Für die Wiener Ärztekammer ist klar: die künftige Wiener Stadtregierung muss – egal wie sie letztlich aussieht – mehr Geld für das Gesundheitswesen zur Verfügung stellen. „Ich wünsche mir von der künftigen Stadtregierung, dass das Wiener Gesundheitssystem entsprechend finanziell ausstattet ist, damit wir den Herausforderungen der nächsten Zeit gewachsen sind“, sagt Thomas Szekeres, Präsident der Ärztekammer für Wien), am Sonntagabend. Darunter fallen etwa die ausreichende Finanzierung der Spitalsversorgung in Wien, oder auch akut für diesen Winter die Schaffung von CoV-Testungscontainern, „damit wir während der Grippewelle die Ordinationen und Ambulanzen von Corona-Verdachtsfällen freihalten.“
Johannes Steinhart, Obmann der Kurie niedergelassene Ärzte und Vizepräsident der Ärztekammer für Wien, wünscht sich „die erfolgreich begonnenen Förderungsmodelle für die Gründung von Kassenordinationen im Bereich Allgemeinmedizin sowie Kinder- und Jugendheilkunde“ fortzuführen und auszubauen, „weil sie ein Schritt sind, dem Ärztemangel im niedergelassenen Bereich in Wien zu begegnen.“ Auch alle anderen Kooperationen mit der Stadt Wien, etwa im Bereich von Erstversorgungsambulanzen, wie der AMA im AKH, oder mit dem Ärztefunkdienst sollten unbedingt fortgeführt werden, sagt er. Wolfgang Weismüller, Obmann der Kurie angestellte Ärzte und Vizepräsident der Ärztekammer für Wien, erwartet sich die „zügige Besetzung der noch offenen, versprochenen Ärzteposten in den Wiener Spitälern des Gesundheitsverbunds und damit einhergehend unbedingt auch eine generelle Verbesserung der Arbeitsbedingungen für Spitalsärztinnen und Spitalsärzte.“
Philipp Saiko, Präsident der Apothekerkammer Wien, wünscht sich für die kommenden Wochen den Kampf gegen die Corona-Krise als zentrales Thema für die Gesundheitspolitik.
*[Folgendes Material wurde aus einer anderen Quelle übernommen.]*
@[simp] theorem State.leave_frame (s : State) (b : ConvState) (c : ConvState) :
    (s.leave b c).pending = s.pending ∧ (s.leave b c).tick = s.tick ∧ (s.leave b c).objs = s.objs := by
  simp [State.leave, apply_ite State.pending, apply_ite State.tick, apply_ite State.objs]

@[simp] theorem State.applyChange_frame (s : State) :
    (s.applyChange).pending = s.pending ∧ (s.applyChange).tick = s.tick := by
  simp [State.applyChange]

@[simp] theorem State.convTo_frame (s : State) (b : ConvState) (c : Nat) :
    (s.convTo b c).pending = s.pending ∧ (s.convTo b c).tick = s.tick := by
  simp [State.convTo, apply_ite State.pending, apply_ite State.tick]

@[simp] theorem State.answerReq_frame (s : State) (b : ConvReq) (c : Ans) :
    (s.answerReq b c).pending = s.pending ∧ (s.answerReq b c).tick = s.tick ∧ (s.answerReq b c).objs = s.objs := by
  unfold State.answerReq; (repeat' split) <;> simp

@[simp] theorem State.keepReq_frame (s : State) (b : ConvReq) :
    (s.keepReq b).pending = s.pending ∧ (s.keepReq b).tick = s.tick ∧ (s.keepReq b).objs = s.objs := by
  simp [State.keepReq]

@[simp] theorem State.crownByIdle_frame (s : State) :
    (s.crownByIdle).pending = s.pending ∧ (s.crownByIdle).tick = s.tick ∧ (s.crownByIdle).objs = s.objs := by
  simp [State.crownByIdle, apply_ite State.pending, apply_ite State.tick, apply_ite State.objs]

@[simp] theorem State.takeReqs_frame (rs : List ConvReq) (made : Bool) (s : State) :
    (State.takeReqs rs made s).pending = s.pending ∧ (State.takeReqs rs made s).tick = s.tick := by
  induction rs generalizing made s with
  | nil => simp [State.takeReqs]
  | cons r rs ih =>
    unfold State.takeReqs
    dsimp only
    repeat' (first | split | (apply And.intro) | simp [ih])

@[simp] theorem State.answerAll_frame (s : State) (b : List ConvReq) :
    (s.answerAll b).pending = s.pending ∧ (s.answerAll b).tick = s.tick ∧ (s.answerAll b).objs = s.objs := by
  simp [State.answerAll]

@[simp] theorem State.goPr_frame (s : State) :
    (s.goPr).pending = s.pending ∧ (s.goPr).tick = s.tick := by
  unfold State.goPr State.splitReqs
  simp

@[simp] theorem State.goScs_frame (s : State) :
    (s.goScs).pending = s.pending ∧ (s.goScs).tick = s.tick := by
  unfold State.goScs State.splitReqs
  simp

@[simp] theorem State.resolve_frame (s : State) :
    (s.resolve).pending = s.pending ∧ (s.resolve).tick = s.tick := by
  unfold State.resolve; (repeat' split) <;> simp

@[simp] theorem State.convRequest_frame (s : State) (b : ConvReq) :
    (s.convRequest b).pending = s.pending ∧ (s.convRequest b).tick = s.tick ∧ (s.convRequest b).objs = s.objs := by
  unfold State.convRequest; split <;> simp

@[simp] theorem State.prechargeDone_frame (s : State) :
    (s.prechargeDone).pending = s.pending ∧ (s.prechargeDone).tick = s.tick := by
  simp [State.prechargeDone, apply_ite State.pending, apply_ite State.tick]

@[simp] theorem State.settle_frame (s : State) (b : Bool) :
    (s.settle b).pending = s.pending ∧ (s.settle b).tick = s.tick := by
  simp [State.settle, apply_ite State.pending, apply_ite State.tick]

@[simp] theorem State.recharge_frame (s : State) :
    (s.recharge).pending = s.pending ∧ (s.recharge).tick = s.tick ∧ (s.recharge).objs = s.objs := by
  simp [State.recharge]

@[simp] theorem State.feedPresent_frame (s : State) (b : Bool) (c : Nat) (d : Nat) :
    (s.feedPresent b c d).pending = s.pending ∧ (s.feedPresent b c d).tick = s.tick ∧ (s.feedPresent b c d).objs = s.objs := by
  simp [State.feedPresent, apply_ite State.pending, apply_ite State.tick, apply_ite State.objs]

@[simp] theorem State.feedsLostBoth_frame (s : State) :
    (s.feedsLostBoth).pending = s.pending ∧ (s.feedsLostBoth).tick = s.tick ∧ (s.feedsLostBoth).objs = s.objs := by
  simp [State.feedsLostBoth, apply_ite State.pending, apply_ite State.tick, apply_ite State.objs]

@[simp] theorem State.feedAbsent_frame (s : State) (b : Bool) (c : Nat) (d : Nat) (e : Nat) :
    (s.feedAbsent b c d e).pending = s.pending ∧ (s.feedAbsent b c d e).tick = s.tick ∧ (s.feedAbsent b c d e).objs = s.objs := by
  simp [State.feedAbsent, apply_ite State.pending, apply_ite State.tick, apply_ite State.objs]

@[simp] theorem State.feedLossPr_frame (s : State) :
    (s.feedLossPr).pending = s.pending ∧ (s.feedLossPr).tick = s.tick ∧ (s.feedLossPr).objs = s.objs := by
  simp [State.feedLossPr, apply_ite State.pending, apply_ite State.tick, apply_ite State.objs]

@[simp] theorem State.feedResult_frame (s : State) (b : Bool) (c : Nat) (d : Nat) (e : Nat) (f : Nat) :
    (s.feedResult b c d e f).pending = s.pending ∧ (s.feedResult b c d e f).tick = s.tick ∧ (s.feedResult b c d e f).objs = s.objs := by
  simp [State.feedResult]

@[simp] theorem State.feedNext_frame (s : State) (b : Nat) (c : List Bool) :
    (s.feedNext b c).pending = s.pending ∧ (s.feedNext b c).tick = s.tick ∧ (s.feedNext b c).objs = s.objs := by
  induction c generalizing s with
  | nil => simp [State.feedNext]
  | cons x xs ih =>
    unfold State.feedNext
    split <;> simp [ih]

@[simp] theorem State.testReturn_frame (s : State) (b : Bool) (c d : Nat) (e : Bool) :
    (s.testReturn b c d e).pending = s.pending ∧ (s.testReturn b c d e).tick = s.tick ∧ (s.testReturn b c d e).objs = s.objs := by
  unfold State.testReturn; dsimp only; (repeat' split) <;> simp

@[simp] theorem State.feedTestDone_frame (s : State) (b : Nat) (c : Nat) :
    (s.feedTestDone b c).pending = s.pending ∧ (s.feedTestDone b c).tick = s.tick ∧ (s.feedTestDone b c).objs = s.objs := by
  unfold State.feedTestDone; (repeat' split) <;> simp [apply_ite State.pending, apply_ite State.tick, apply_ite State.objs]

@[simp] theorem State.feedRecovery_frame (s : State) (b : Nat) :
    (s.feedRecovery b).pending = s.pending ∧ (s.feedRecovery b).tick = s.tick ∧ (s.feedRecovery b).objs = s.objs := by
  simp [State.feedRecovery, apply_ite State.pending, apply_ite State.tick, apply_ite State.objs]

@[simp] theorem State.feedStartup_frame (s : State) :
    (s.feedStartup).pending = s.pending ∧ (s.feedStartup).tick = s.tick ∧ (s.feedStartup).objs = s.objs := by
  simp [State.feedStartup, apply_ite State.pending, apply_ite State.tick, apply_ite State.objs]

@[simp] theorem State.feedTestStart_frame (s : State) (b : Nat) :
    (s.feedTestStart b).pending = s.pending ∧ (s.feedTestStart b).tick = s.tick ∧ (s.feedTestStart b).objs = s.objs := by
  simp [State.feedTestStart]

@[simp] theorem State.psReply_frame (s : State) (b : Reply) (c : Ans) :
    (s.psReply b c).pending = s.pending ∧ (s.psReply b c).tick = s.tick ∧ (s.psReply b c).objs = s.objs := by
  simp [State.psReply]

@[simp] theorem State.levelStart_frame (s : State) (b : Reply) (c : Nat) :
    (s.levelStart b c).pending = s.pending ∧ (s.levelStart b c).tick = s.tick ∧ (s.levelStart b c).objs = s.objs := by
  unfold State.levelStart; (repeat' split) <;> simp

@[simp] theorem State.levelTo_frame (s : State) (b : Nat) :
    (s.levelTo b).pending = s.pending ∧ (s.levelTo b).tick = s.tick ∧ (s.levelTo b).objs = s.objs := by
  simp [State.levelTo, apply_ite State.pending, apply_ite State.tick, apply_ite State.objs]

@[simp] theorem State.answerEach_frame (xs : List (Reply × Nat)) (s : State) :
    (s.answerEach xs).pending = s.pending ∧ (s.answerEach xs).tick = s.tick ∧ (s.answerEach xs).objs = s.objs := by
  induction xs generalizing s with
  | nil => simp [State.answerEach]
  | cons x xs ih => obtain ⟨r, level⟩ := x; simp only [State.answerEach]; split <;> simp [ih]

@[simp] theorem State.wakeAnswer_frame (s : State) :
    (s.wakeAnswer).pending = s.pending ∧ (s.wakeAnswer).tick = s.tick ∧ (s.wakeAnswer).objs = s.objs := by
  simp [State.wakeAnswer]

@[simp] theorem State.levelEdge_frame (s : State) :
    (s.levelEdge).pending = s.pending ∧ (s.levelEdge).tick = s.tick ∧ (s.levelEdge).objs = s.objs := by
  unfold State.levelEdge; (repeat' split) <;> simp

@[simp] theorem State.resumeTick_frame (s : State) (b : Nat) :
    (s.resumeTick b).pending = s.pending ∧ (s.resumeTick b).objs = s.objs := by
  simp [State.resumeTick, apply_ite State.pending, apply_ite State.objs]

@[simp] theorem State.timeAfterSleep_frame (s : State) (b : Nat) :
    (s.timeAfterSleep b).pending = s.pending ∧ (s.timeAfterSleep b).tick = s.tick ∧ (s.timeAfterSleep b).objs = s.objs := by
  simp [State.timeAfterSleep, apply_ite State.pending, apply_ite State.tick, apply_ite State.objs]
Wichtig sei darüber hinaus die erfolgreiche Umsetzung der Wiener Gratis-Grippeimpfaktion. Hier gebe es noch das eine oder andere Detail, dem man mehr Aufmerksamkeit widmen sollte, damit die geplante Erhöhung der Durchimpfungsrate Wirklichkeit werde. „Es gibt einige Dinge, die auf der To-Do-Liste stehen und diese müssen wir vernünftig abarbeiten“, sagt Saiko. Mittelfristig würde er sich wünschen, dass auch die neue Wiener Stadtregierung die Apotheker bei ihren Bemühungen unterstützt, dass sie selber impfen dürfen. Das sei aber grundsätzlich ein Bundesthema. Pilotprojekte könnte er sich etwa bei der Medikationsanalyse vorstellen. Denn dadurch könnte die Stadt sich auch im Spitalsbereich Kosten sparen. „Wir wissen ja, dass bis zu 20 Prozent der Spitalsaufenthalte durch unerwünschte Arzneimittelwirkungen ausgelöst werden.“ Insgesamt lobt Saiko freilich die bisherige gute Zusammenarbeit mit der Wiener Stadtregierung.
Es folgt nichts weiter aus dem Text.